Link to document project.
For many people the Civil Rights movement is equated with Dr. Martin Luther King Jr. speaking before the Washington Monument, fire hoses turned on protestors, crowds marching on Washington, and Rosa Parks refusing to relinquish her bus seat. While the importance of these moments should not be ignored, historians have begun to look beyond these iconic moments. In so doing, many have found the Civil Rights Movement to be far more complex: generations of African Americans worked for racial equality well before the 1950s; women served as important local, regional, and national leaders; and many activists struggled with intersecting identities based on race, class, religion, gender, and sexuality.
- Think beyond the traditional, top-down, leadership-driven, male narrative of the Civil Rights Movement.
- Consider civil rights activism both before the 1955 Montgomery bus boycott and after the 1965 Voting Rights Act.
- Discuss the intersection of multiple identities based on race, class, gender, and sexuality.
1. Written at the turn of the century, document 1A puts a great deal of focus on women and children. Why? What does the author see as necessary for long-term change? Are these issues you have long associated with the Civil Rights Movement (say of the 1950s and 1960s)?

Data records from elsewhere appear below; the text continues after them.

-- ==== Sys2Proof/Tests/Slice0.lean ====
section
/-! SUPPORT. Tests of the model: what WellFormed refuses, words of the spec's encodings, one step of an instruction with the
result the spec's examples give, and states that meet the hypotheses of each statement. -/

namespace Sys2Proof.Tests
open Sys2Proof Sys2Proof.Machine Sys2Proof.Slice0
set_option Elab.async false

/-! ### WellFormed refuses an ill-formed term at each check -/

def zs (d : Dst) (imm : BitVec 20) : SWord := sw none .zero .zero .zero d imm
/-- A used slot that must be empty, each in turn (R66). -/
theorem test_wf_unused_sources : ∀ i ∈ [Instr.ldi (sw none (.l 0) (.l 1) .zero (.l 0) 0), .mov (sw none (.l 0) .zero (.l 1) (.l 0) 0),
    .nop (sw none (.l 0) .zero .zero .nowhere 0)], wfStage i = false := by decide
/-- IMM20 without a meaning; an immediate where the entry takes none; a destination the entry excludes (R66, R217, R218, R311). -/
theorem test_wf_imm_and_destination : ∀ i ∈ [Instr.mov (sw none (.l 0) .zero .zero (.l 0) 1),
    .cvt .f32_e4 (sw none .imm (.l 0) .zero (.l 0) 0), .acc (sw none (.inp 0) .zero .zero (.l 1) 0), .nop (zs .out0 0),
    .exitq (sw none (.l 0) (.l 1) (.l 2) .out0 0)], wfStage i = false := by decide
/-- Values of IMM20 that entries reserve (R222, R228, R239, R241, R307). -/
theorem test_wf_stage_values : ∀ i ∈ [Instr.cvt .f32_b16 (sw none (.l 0) (.l 0) .zero (.l 0) 2), .advh (zs .nowhere (1025 * 32)),
    .waith (zs .nowhere (1025 * 32)), .samo (sw none (.l 0) (.l 1) .zero (.l 0) 0xC0000#20),
    .gnoiseKey (sw none (.l 0) (.l 1) .zero (.l 0) 1), .gnoiseNoise (sw none (.l 0) (.l 1) (.l 2) (.l 0) 0),
    .dadd (sw none .imm (.inp 1) .zero .out0 0), .dneg (sw none .imm .zero .zero .out0 0),
    .dscl (sw none .imm (.l 0) .zero .out0 0), .dlerp (sw none (.inp 0) .imm (.l 0) .out0 0)], wfStage i = false := by decide
/-- A width, a rounding mode, an immediate and a predicate that the entry excludes (R248, R249, R258). -/
theorem test_wf_block_fields : ∀ i ∈ [Instr.faddBlock (bw (.w 0) .w64 0), .movBlock { bw (.w 0) .w64 0 with rm := .rup },
    .halt (bw .nowhere .w64 1), .selBlock { bw (.w 0) .w64 0 with pr := .onTrue }], wfB i = false := by decide
/-- Values of IMM24 that entries reserve (R222, R250, R252, R259, R272 to R274, R282, R284, R371). -/
theorem test_wf_block_values : ∀ i ∈ [Instr.cvtBlock .f32_b16 (bw (.w 0) .w32 2), .lend true (bw .nowhere .w64 0),
    .bfext (bw (.w 0) .w64 (60 + 8 * 64)), .bfins (bw (.w 0) .w64 (60 + 8 * 64)), .spawnp (bw (.a 3) .w64 0x600000#24),
    .send (bw .nowhere .tok 0), .sendBrk (bw .nowhere .tok 0), .recvStart (bw .nowhere .tok 0), .poison (bw .nowhere .w64 14),
    .poison (bw .nowhere .w64 0), .invt (bw .nowhere .w64 12), .dfromBlock (bw .nowhere .tok 0xC00#24)], wfB i = false := by decide
/-- An order, a size, NC, an operation, a scope, a predicate beside slot c, targets of a posted store (R245, R260, R265, R266). -/
theorem test_wf_memory_fields : ∀ i ∈ [Instr.ld ⟨.a 2, .nowhere, .always, .rel, .stand, 3, false, 0, 8⟩,
    .amo ⟨.a 2, .nowhere, .always, .plain, .stand, 1, false, 0, 0⟩, .st ⟨.nowhere, .nowhere, .always, .plain, .stand, 3, true, 0, 0⟩,
    .amo ⟨.a 2, .nowhere, .always, .plain, .stand, 3, false, 15, 0⟩, .sldBlock ⟨.a 2, .nowhere, .always, .plain, .sys, 3, false, 0, 0⟩,
    .cas ⟨.a 2, .nowhere, .onTrue, .plain, .stand, 3, false, 0, 0⟩, .st ⟨.a 2, .nowhere, .always, .plain, .stand, 3, false, 0, 0⟩],
    wfM i = false := by decide
/-- A float atomic of 8 bytes in scratch, a direction group that is not aligned, a fence without a source or a target class (R135,
R241, R268). -/
theorem test_wf_memory_values : ∀ i ∈ [Instr.samoBlock ⟨.a 2, .nowhere, .always, .plain, .stand, 3, false, 9, 0⟩,
    .dld ⟨.nowhere, .nowhere, .always, .plain, .stand, 1, false, 1, 0⟩, .dst ⟨.nowhere, .nowhere, .always, .plain, .stand, 1, false, 1, 0⟩,
    .fence ⟨.nowhere, .nowhere, .always, .plain, .sys, 0, false, 0, 1⟩, .fence ⟨.nowhere, .nowhere, .always, .plain, .sys, 0, false, 0, 0x100⟩],
    wfM i = false := by decide
/-- An engine, a qualifier, the low bits of PA and a PA where none is used (R300, R286, R294). -/
theorem test_wf_engine_fields : ∀ i ∈ [Instr.cpy ⟨.nowhere, .nowhere, .always, 4, 0, 0x40⟩, .tilef ⟨.nowhere, .nowhere, .always, 4, 3, 0⟩,
    .cpy ⟨.nowhere, .nowhere, .always, 1, 0, 0x41⟩, .strmStop ⟨.nowhere, .nowhere, .always, 1, 0, 0x40⟩], wfE i = false := by decide
/-- A command that stands under a constructor of its own (R60), and an instruction that is no command. -/
theorem test_wf_config : ∀ i ∈ [Instr.configCommand 0xFF 0 1, .configCommand 0xFF 1 1, .configCommand 0xFF 2 1, .configCommand 0xFF 3 1,
    .halt (bw .nowhere .w64 0)], wfConfig i = false := by decide
/-- Each check passes a legal term. -/
theorem test_wf_legal : wfStage (.acc (sw none (.inp 0) .zero .zero (.l 2) 0)) = true ∧ wfB (.halt (bw .nowhere .w64 0)) = true
    ∧ wfM (.ld ⟨.a 2, .nowhere, .always, .acq, .stand, 3, false, 0, 8⟩) = true
    ∧ wfE (.mxclr ⟨.nowhere, .nowhere, .always, 4, 0, 0⟩) = true ∧ wfConfig (.sel 1 3) = true := by decide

2. In document 7, activist Mary Fair Burks explains that "Rosa Parks, Jo Ann Robinson and members of the Women's Political Council were trailblazers. Martin Luther King, Jr., was a torchbearer." What does she mean by this? After reading pages 71, 75-76, and 79 do you agree? What should be their place in the history of the Civil Rights Movement?
3. Read document 6 and document 8, pages 2-4. At a certain age each author realizes that she is "different" and will be treated unfairly by some because of her race. What about their experiences is similar and what is different? Does it impact them in a lasting way?
4. Read document 14. While the Civil Rights Movement is principally thought of as a struggle for social and political equality for African Americans, race is not experienced separately from other parts of one's identity (i.e.: gender, class, sexuality, etc). How does this document speak to black women's gendered experience in the Civil Rights Movement?
5. The Civil Rights Movement is often viewed in terms of big events and national leaders. Documents 16A-16C and documents 17A-17E provide a more focused view of the logistics, challenges, and planning necessary to coordinate a movement. In pairs have students consider two of the reports/memos to see what "on the ground" challenges organizers of the Civil Rights Movement faced. As a class have students discuss, compare, and contrast what they found.
6. The concept of intersecting identities posits that we do not experience something, such as race, in isolation; rather, our race, gender, class position, sexuality, etc. intersect to shape how we view and experience the world. Keeping this in mind, one third of the class should read document 22, another third read document 23B, and the final group read document 28. First talk in groups, then talk as a class. How does each document address the idea of intersecting identities? Does this impact people's experience with civil rights? Among race, class, gender, and sexuality does one seem to have a stronger bearing on people's lives? Do you think that multiple parts of your identity intersect and impact your life?